Brousseau a déclaré que les infirmières ont besoin d’un meilleur salaire, de plus de personnel de soutien – afin qu’elles puissent se concentrer sur les soins aux patients – et d’être responsables de moins de patients.
« Il y a trente ans en chirurgie, j’avais six patients le jour, sept à huit le soir et 12 le soir, et maintenant c’est 15 le jour en chirurgie à certains endroits, voire 10. C’est trop. » il a dit.
Brosseau a déclaré qu’il aimerait également voir la fin des pratiques comme les heures supplémentaires obligatoires, qui restent courantes au Québec, et les pressions exercées sur les infirmières pour qu’elles fassent des heures supplémentaires apparemment facultatives.
Il a déclaré que l’association des infirmières ne s’oppose pas à ce que les infirmières se rendent dans une autre province pour travailler et qu’elle réclame une réduction des barrières entre les provinces, mais cela ne résoudra pas les problèmes.
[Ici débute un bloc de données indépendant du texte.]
-- ==== Sys2Proof/Tests/Slice0.lean ====
section
/-! SUPPORT. Tests. Expected values are the spec's (30_encoding.md, 95_test_vectors.md, the examples of the rules);
each test names its source. The witnesses show, for each statement with hypotheses, inputs that meet them. -/

namespace Sys2Proof.Tests

open Sys2Proof Sys2Proof.Machine

/-! ### Ill-formed terms that the check refuses (R300) -/

theorem test_wf_refuses_s0Lit_ff : (Instr.s0Lit 0xFF).wf = false := by decide
theorem test_wf_refuses_s1Bad_00_ff : (Instr.s1Bad 0x00).wf = false ∧ (Instr.s1Bad 0xFF).wf = false := by decide
theorem test_wf_refuses_s2Bad_00 : (Instr.s2Bad 0x00).wf = false := by decide
theorem test_wf_refuses_ackBad_expected :
    (Instr.ackBad 0 0xFF).wf = false ∧ (Instr.ackBad 1 0x00).wf = false ∧ (Instr.ackBad 2 0x00).wf = false := by decide
theorem test_wf_refuses_tokenUnknown_1 : (Instr.tokenUnknown 1).wf = false := by decide
theorem test_wf_refuses_tokenRelease_7 : (Instr.tokenRelease 7).wf = false := by decide
theorem test_wf_takes_neighbours :
    (Instr.s0Lit 0xFE).wf = true ∧ (Instr.s1Bad 0x01).wf = true ∧ (Instr.s2Bad 0xFF).wf = true ∧
    (Instr.ackBad 3 0x00).wf = true ∧ (Instr.tokenUnknown 0).wf = true ∧ (Instr.tokenRelease 8).wf = true := by decide

/-! ### Decoding: words written out bit by bit from 30_encoding.md -/

/-- R301: W = 0, IDX = 0x3F, VAL = 0 (V-EN-12). -/
theorem test_decode_hostRead :
    decode (.host 0b0_00111111_00000000000000000000000000000000) = .ok (.hostRead 0x3F 0) := by decide
/-- R301: W = 1, IDX = 0x05, VAL = 0x21 (V-EN-09). -/
theorem test_decode_hostWrite :
    decode (.host 0b1_00000101_00000000000000000000000000100001) = .ok (.hostWrite 0x05 0x21) := by decide
/-- R303. -/
theorem test_decode_recv : decode (.cmd 0b00000001) = .ok .recv := by decide
/-- R303. -/
theorem test_decode_xmit : decode (.cmd 0b00000010) = .ok .xmit := by decide
/-- R303. -/
theorem test_decode_start : decode (.cmd 0b00010000) = .ok .start := by decide
/-- R303. -/
theorem test_decode_stop : decode (.cmd 0b00010001) = .ok .stop := by decide
/-- R303, V-CT-07: reserved opcodes. -/
theorem test_decode_reserved_commands :
    decode (.cmd 0x00) = .error (.reservedCommand 0x00) ∧ decode (.cmd 0x03) = .error (.reservedCommand 0x03) ∧
    decode (.cmd 0x12) = .error (.reservedCommand 0x12) := by decide
/-- R304, V-DS-01. -/
theorem test_decode_s0Esc : decode (.rxsym 0b00_11111111) = .ok .s0Esc := by decide
/-- R304, V-DS-03. -/
theorem test_decode_s0Lit : decode (.rxsym 0b00_11111110) = .ok (.s0Lit 0xFE) := by decide
/-- R304, V-DS-04. -/
theorem test_decode_s1Mark : decode (.rxsym 0b01_00000000) = .ok .s1Mark := by decide
/-- R304, V-DS-05. -/
theorem test_decode_s1Ff : decode (.rxsym 0b01_11111111) = .ok .s1Ff := by decide
/-- R304, V-DS-06. -/
theorem test_decode_s1Bad : decode (.rxsym 0b01_00000001) = .ok (.s1Bad 0x01) := by decide
/-- R304, V-DS-08. -/
theorem test_decode_s2Break : decode (.rxsym 0b10_00000000) = .ok .s2Break := by decide
/-- R304, V-DS-10. -/
theorem test_decode_s2Bad : decode (.rxsym 0b10_11111111) = .ok (.s2Bad 0xFF) := by decide
/-- R304: `DS = 3` matches no row. -/
theorem test_decode_unreachable_symbol :
    decode (.rxsym 0b11_00000000) = .error (.unreachableSymbol 0x300) := by decide
/-- R305, V-AK-01. -/
theorem test_decode_ackB0 : decode (.acksym 0b00_11111111) = .ok .ackB0 := by decide
/-- R305, V-AK-02. -/
theorem test_decode_ackB1 : decode (.acksym 0b01_00000000) = .ok .ackB1 := by decide
/-- R305, V-AK-03. -/
theorem test_decode_ackB2 : decode (.acksym 0b10_00000000) = .ok .ackB2 := by decide
/-- R305, V-AK-04 to V-AK-06, and position 3. -/
theorem test_decode_ackBad :
    decode (.acksym 0b00_00000000) = .ok (.ackBad 0 0x00) ∧ decode (.acksym 0b01_00000001) = .ok (.ackBad 1 0x01) ∧
    decode (.acksym 0b10_11111111) = .ok (.ackBad 2 0xFF) ∧ decode (.acksym 0b11_00000000) = .ok (.ackBad 3 0x00) := by
  decide
/-- R331, V-TK-02. -/
theorem test_decode_tokenAck : decode (.token 0b00000001) = .ok .tokenAck := by decide
/-- R334, V-TK-01, V-TK-03, V-TK-04. -/
theorem test_decode_tokenUnknown :
    decode (.token 0b00000000) = .ok (.tokenUnknown 0) ∧ decode (.token 0b00000010) = .ok (.tokenUnknown 2) ∧
    decode (.token 0b00000111) = .ok (.tokenUnknown 7) := by decide
/-- R332, V-TK-08 to V-TK-10. -/
theorem test_decode_tokenAssign :
    decode (.token 0b10000000) = .ok (.tokenAssign 0x00) ∧ decode (.token 0b10001011) = .ok (.tokenAssign 0x0B) ∧
    decode (.token 0b11111111) = .ok (.tokenAssign 0x7F) := by decide
/-- R333, V-TK-05, V-TK-07. -/
theorem test_decode_tokenRelease :
    decode (.token 0b00001000) = .ok (.tokenRelease 0x08) ∧ decode (.token 0b01111111) = .ok (.tokenRelease 0x7F) := by
  decide
/-- V-EN-02, V-EN-07, V-EN-14: the words of the host-program notation. -/
theorem test_host_notation_words :
    cmdWord 0x02 = 0x10000000002 ∧ wr 0x03 8 = 0x10300000008 ∧ wr 0x5F 0xFF = 0x15F000000FF ∧ rd 0x0C = 0x00C00000000 := by
  decide
/-- R341: the expansion of `load 0B`. -/
theorem test_load_expansion : load [0x0B] = [0x1400000000B, 0x10300000001] := by decide
/-- Bit strings without a format: log entry 12. -/
theorem test_decodeTableWord :
    decodeTableWord 48 0x10000000002 = some (.hostWrite 0x00 0x02) ∧ decodeTableWord 8 0x11 = some .stop ∧
    decodeTableWord 8 0x8B = some (.tokenAssign 0x0B) ∧ decodeTableWord 16 0x1FE = some (.s1Bad 0xFE) ∧
    decodeTableWord 16 0x300 = some (.ackBad 3 0x00) ∧ decodeTableWord 16 0x400 = none := by decide

/-! ### States for the one-step tests -/

/-- S_idle of 95_test_vectors.md, with buffers of zeros and nothing queued; the sequencer has the next turns. -/
def idle : State :=
  { State.reset with
    phase := .idle, rxbuf := Vector.replicate 32 0, txbuf := Vector.replicate 32 0,
    chan := { isOpen := true, parity := .off, stream := [], calls := [] },
    env := { events := [], outsideTurns := 0, bursts := [0, 0, 0, 0], opens := [], writes := [], timeouts := [],
             drawn := 0 } }

/-- S_reset of 95_test_vectors.md, with buffers of zeros. -/
def off : State := { idle with phase := .off, chan := { idle.chan with isOpen := false } }

/-- A RECV in decoder state `d` with the bytes `q` queued. -/
def rx (d : DecState) (q : List Byte) : State :=
  { idle with phase := .rx, ds := d, chan := { idle.chan with stream := q } }

/-- The same in the hunt. -/
def hunt (d : DecState) (q : List Byte) : State :=
  { rx d q with phase := .rxHunt, params := { rxHunt := true, stopAtRead := false } }

/-- An XMIT of `[10, FF]` in phase `p` at the byte `k`, with the bytes `q` queued and no draw of a timeout. -/
def tx (p : Phase) (k : Nat) (q : List Byte) : State :=
  { idle with
    phase := p, txbuf := ((Vector.replicate 32 0).set 0 0x10).set 1 0xFF, txlen := 2, txidx := BitVec.ofNat 6 k,
    txcnt := BitVec.ofNat 6 k, txcode := .busycode, chan := { idle.chan with stream := q },
    env := { idle.env with writes := [.ok, .ok], timeouts := [false, false] } }

/-- A turn of the outside that does `v`. -/
def outside (v : Event) (s : State) : State := { s with env := { s.env with events := [v], outsideTurns := 1 } }

/-- What a function of the next state gives, where there is one. -/
def after {α : Type} (f : State → α) (o : Host.Outcome State Fault Refusal) : Option α :=
  match o with
  | .next t => some (f t)
  | .fault _ => none
  | .refused _ => none

/-- There is a next state and it passes the check. -/
def checks (p : State → Bool) (o : Host.Outcome State Fault Refusal) : Bool := after p o == some true

/-! ### One step each -/

/-- 95_test_vectors.md, S_idle: STATUS, TXSTAT and SEQ. -/
theorem test_idle_registers :
    readReg 0x01 idle = 0x00000001 ∧ readReg 0x04 idle = 0x00000F00 ∧ readReg 0x06 idle = 0x00000001 := by decide
/-- V-CT-11, V-CT-12: values written to LOGMASKR and TXLENR read back in their bits. -/
theorem test_hostWrite_keeps_field_bits :
    after (readReg 0x05) (exec (.hostWrite 0x05 0xFF) idle) = some 0x3F ∧
    after (readReg 0x03) (exec (.hostWrite 0x03 0x141) idle) = some 0x01 := by decide
/-- V-CT-09: reserved and read-only registers; R511's example. -/
theorem test_hostWrite_rejects :
    after (readReg 0x01) (exec (.hostWrite 0x01 0) idle) = some 0x21 ∧
    after (readReg 0x01) (exec (.hostWrite 0x07 1) idle) = some 0x21 ∧
    after (readReg 0x40) (exec (.hostWrite 0x40 0x10B) idle) = some 0x0B := by decide
/-- V-CT-10: the read answers STATUS. -/
theorem test_hostRead_status :
    after (·.replies) (step (outside (.host (rd 0x01)) { idle with cmderr := true })) = some [.reg 0x21] := by decide
/-- V-CT-08, R402: `wr CMD, 0x101` is RECV; V-RX-17: in OFF it is rejected. -/
theorem test_recv :
    after (readReg 0x01) (step (outside (.host 0x10000000101) idle)) = some 0x03 ∧
    after (readReg 0x01) (exec .recv off) = some 0x20 := by decide
/-- R451; V-TX-14: TXLEN 0 and 33 are rejected. -/
theorem test_xmit :
    checks (fun t => t.phase == .txWrite && t.cntTxTotal == 1 && readReg 0x04 t == 0xE00)
      (exec .xmit { idle with txlen := 32 }) = true ∧
    after (readReg 0x01) (exec .xmit { idle with txlen := 0 }) = some 0x21 ∧
    after (readReg 0x01) (exec .xmit { idle with txlen := 33 }) = some 0x21 := by decide
/-- V-CT-01, V-CT-02, V-CT-04. -/
theorem test_start :
    after (readReg 0x01) (exec .start { off with env := { off.env with opens := [.ok] } }) = some 0x01 ∧
    after (readReg 0x01) (exec .start { off with env := { off.env with opens := [.fail] } }) = some 0x40 ∧
    after (readReg 0x01) (exec .start idle) = some 0x21 := by decide
/-- V-CT-05, V-CT-06: STOP, the cleanup, and STOP in OFF. -/
theorem test_stop :
    after (readReg 0x01) (exec .stop idle) = some 0x11 ∧
    checks (fun t => readReg 0x01 t == 0 && t.chan.calls == [.closePort]) (step { idle with stopreq := true }) = true ∧
    after (readReg 0x01) (exec .stop off) = some 0x20 := by decide
/-- V-DS-01, R410's example. -/
theorem test_s0Esc :
    checks (fun t => t.ds == .sawFF && t.rxlen == 3) (step { rx .normal [0xFF] with rxlen := 3 }) = true := by decide
/-- V-DS-02, R411's example; V-RX-10: the byte that overflows. -/
theorem test_s0Lit :
    checks (fun t => t.ds == .normal && t.rxlen == 1) (step (rx .normal [0x00])) = true ∧
    checks (fun t => t.rxlen == 32 && t.rxovf && t.cntOvf == 1) (step { rx .normal [0x21] with rxlen := 32 }) = true := by
  decide
/-- V-DS-04. -/
theorem test_s1Mark : after (·.ds) (step (rx .sawFF [0x00])) = some .marked := by decide
/-- V-DS-05, R414's example. -/
theorem test_s1Ff :
    checks (fun t => t.ds == .normal && t.rxlen == 2 && readReg 0x21 t == 0xFF)
      (step { rx .sawFF [0xFF] with rxlen := 1 }) = true := by decide
/-- V-DS-07, R413's example: the byte is not examined again. -/
theorem test_s1Bad :
    checks (fun t => t.ds == .normal && t.rxlen == 2 && t.cntEsc == 1)
      (step { rx .sawFF [0xFE] with rxlen := 2 }) = true := by decide
/-- V-DS-08, R415's example; V-RX-14: in the hunt it ends the hunt. -/
theorem test_s2Break :
    checks (fun t => t.phase == .idle && t.rxDone && readReg 0x02 t == 1)
      (step { rx .marked [0x00] with rxlen := 1 }) = true ∧
    checks (fun t => t.phase == .rx && t.hunted && !t.rxDone) (step (hunt .marked [0x00])) = true := by decide
/-- V-DS-10: an errored 0xFF is no new escape. -/
theorem test_s2Bad :
    checks (fun t => t.ds == .normal && t.cntMark == 1) (step (rx .marked [0xFF])) = true := by decide
/-- V-AK-01. -/
theorem test_ackB0 :
    checks (fun t => t.phase == .txAck && t.ackpos == 1) (step (tx .txAck 2 [0xFF])) = true := by decide
/-- V-AK-02. -/
theorem test_ackB1 :
    checks (fun t => t.phase == .txAck && t.ackpos == 2) (step { tx .txAck 2 [0x00] with ackpos := 1 }) = true := by
  decide
/-- V-AK-03: the XMIT ends with OK. -/
theorem test_ackB2 :
    checks (fun t => t.phase == .idle && t.ackpos == 3 && t.cntTxFail == 0 && readReg 0x04 t == 0x002)
      (step { tx .txAck 2 [0x00] with ackpos := 2 }) = true := by decide
/-- V-TX-12: the second acknowledgment byte differs. -/
theorem test_ackBad :
    checks (fun t => t.phase == .idle && t.ackpos == 1 && t.cntTxFail == 1 && readReg 0x04 t == 0x802)
      (step { tx .txAck 2 [0x01] with ackpos := 1 }) = true := by decide
/-- V-TK-02, V-TK-04, V-TK-06, V-TK-09. -/
theorem test_tokens :
    after (·.replies) (step (outside (.classify 0x01) idle)) = some [.token .ack] ∧
    after (·.replies) (step (outside (.classify 0x07) idle)) = some [.token .unknown] ∧
    after (·.replies) (step (outside (.classify 0x0B) idle)) = some [.token (.release 0x0B)] ∧
    after (·.replies) (step (outside (.classify 0x8B) idle)) = some [.token (.assign 0x0B)] := by decide
/-- V-TX-06: the comparison comes first, and the second byte stays queued. -/
theorem test_echo_mismatch :
    checks (fun t => t.chan.stream == [0xFF] && readReg 0x04 t == 0x300) (step (tx .txEcho1 0 [0xFF, 0xFF])) = true := by
  decide
/-- V-TX-04, V-TX-07: nothing queued is a timeout. -/
theorem test_echo_timeout :
    after (readReg 0x04) (step (tx .txEcho1 1 [])) = some 0x201 ∧
    after (readReg 0x04) (step (tx .txEcho2 1 [])) = some 0x401 := by decide
/-- R454, R455: a plain byte is verified at once, a 0xFF is not. -/
theorem test_echo_match :
    checks (fun t => t.phase == .txWrite && t.txcnt == 1 && t.txidx == 1) (step (tx .txEcho1 0 [0x10])) = true ∧
    checks (fun t => t.phase == .txEcho2 && t.txcnt == 1) (step (tx .txEcho1 1 [0xFF])) = true ∧
    checks (fun t => t.phase == .txBrkOn && t.txcnt == 2) (step (tx .txEcho2 1 [0xFF])) = true := by decide
/-- V-TX-17, V-TX-18: STATUS and TXSTAT in the middle of an XMIT. -/
theorem test_registers_during_xmit :
    readReg 0x04 (tx .txEcho1 2 []) = 0xE02 ∧ readReg 0x01 (tx .txEcho1 2 []) = 0x03 ∧
    after (readReg 0x01) (step (tx .txBrkOn 2 [])) = some 0x83 := by decide
/-- V-TX-09: parity is restored before the code is written. -/
theorem test_break_write_failure :
    checks (fun t => t.par == .off && t.chan.calls == [.setParity .off] && readReg 0x06 t == 0x8201 &&
        readReg 0x04 t == 0x602)
      (step { tx .txBrkOff 2 [] with brkfail := true, par := .even }) = true := by decide
/-- V-RX-15: STOP_AT_READ ends the RECV without a read. -/
theorem test_stop_at_read :
    checks (fun t => t.rxAbort && !t.rxDone && t.phase == .idle && t.chan.calls == [] && readReg 0x02 t == 0x200)
      (step { rx .normal [0x12] with stopreq := true, params := { rxHunt := false, stopAtRead := true } }) = true := by
  decide
/-- V-MK-03, V-MK-04, V-MK-06 and E-01: the marking. -/
theorem test_mark :
    mark (.good 0xFF) = [0xFF, 0xFF] ∧ mark (.errored 0x37) = [0xFF, 0x00, 0x37] ∧ mark lineBreak = [0xFF, 0x00, 0x00] ∧
    markedForm [0x10, 0xFF, 0x20] = [0x10, 0xFF, 0xFF, 0x20, 0xFF, 0x00, 0x00] := by decide
/-- V-TX-15, R721: the steps and the wait bound of 32 bytes of 0xFF. -/
theorem test_xmit_counts :
    1 + xmitSteps (List.replicate 32 0xFF) = 103 ∧ xmitWaitBoundMs (List.replicate 32 0xFF) = 13000 := by decide
/-- The `line:` record of V-TX-01. -/
theorem test_line_record :
    lineRecord (xmitCalls [0x0B]) = [.byte 0x0B, .parityOn, .byte 0x00, .parityOff] := by decide
/-- Log entry 11: a word placed after reset is run by the next step (STOP in OFF is rejected, V-CT-06; TXSTAT of
S_reset, R700). -/
theorem test_withFetchWord :
    after (readReg 0x01) (step (State.reset.withFetchWord 8 0x11)) = some 0x20 ∧
    after (·.replies) (step (State.reset.withFetchWord 48 0x00400000000)) = some [.reg 0x00000F00] ∧
    after (·.ds) (step (State.reset.withFetchWord 16 0x100)) = some .marked := by decide
/-- The decoder agrees with the table on a few words. -/
theorem test_lookupRow :
    (lookupRow .rxsym 0x101).map (·.mnemonic) = some "S1_BAD" ∧ lookupRow .rxsym 0x300 = none ∧
    (lookupRow .token 0x01).map (·.mnemonic) = some "ACK" ∧ (lookupRow .acksym 0x300).map (·.mnemonic) = some "ACK_BAD" := by
  decide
«Ce n’est pas en allant débaucher des infirmières d’une province à (une autre) que vous réglerez la crise du système de santé que nous traversons en ce moment», a-t-il dit. « C’est en leur offrant de meilleures conditions de travail et un meilleur environnement de soins de santé. »
Ivy Lynn Bourgeault, professeure à l’Université d’Ottawa et directrice du Réseau canadien de la main-d’œuvre en santé, a déclaré que les efforts pour recruter des infirmières au-delà des frontières provinciales sont le symptôme d’un problème plus vaste.
Bien que ce ne soit pas la première fois que les systèmes de santé canadiens se tournent vers d’autres parties du pays pour du personnel, la pénurie d’infirmières et d’autres travailleurs de la santé est pire qu’avant.
« Je pense que ce qui est nouveau, c’est l’ampleur du problème et que chaque province est dans ces circonstances, et ce n’est pas seulement un problème canadien. Cela se produit partout dans le monde », a-t-elle déclaré en entrevue jeudi.
Pour résoudre la pénurie d’infirmières au Canada, il faut commencer par la rétention, soutient-elle; le recrutement seul ne peut pas le résoudre. « Il se concentre sur une partie du défi, d’en faire venir plus, et nous ne regardons pas tous ceux qui partent », a-t-elle déclaré. « Ce n’est pas une stratégie à long terme. »
Bourgeault a déclaré que les gouvernements ont besoin de meilleures données pour la planification de la main-d’œuvre et que des organismes fédéraux, tels que l’Institut canadien d’information sur la santé et Statistique Canada, pourraient être utilisés pour donner aux provinces de meilleurs outils.
Des ratios obligatoires infirmière-patient aideraient également à retenir les infirmières, a-t-elle dit, mais ils pourraient à court terme entraîner des temps d’attente plus longs.
« Je pense qu’en tant que société, nous devons avoir une conversation cruciale sur la façon dont nous gérons cette crise à l’avenir », a-t-elle déclaré.
Ce rapport de La Presse canadienne a été publié pour la première fois le 27 janvier 2023.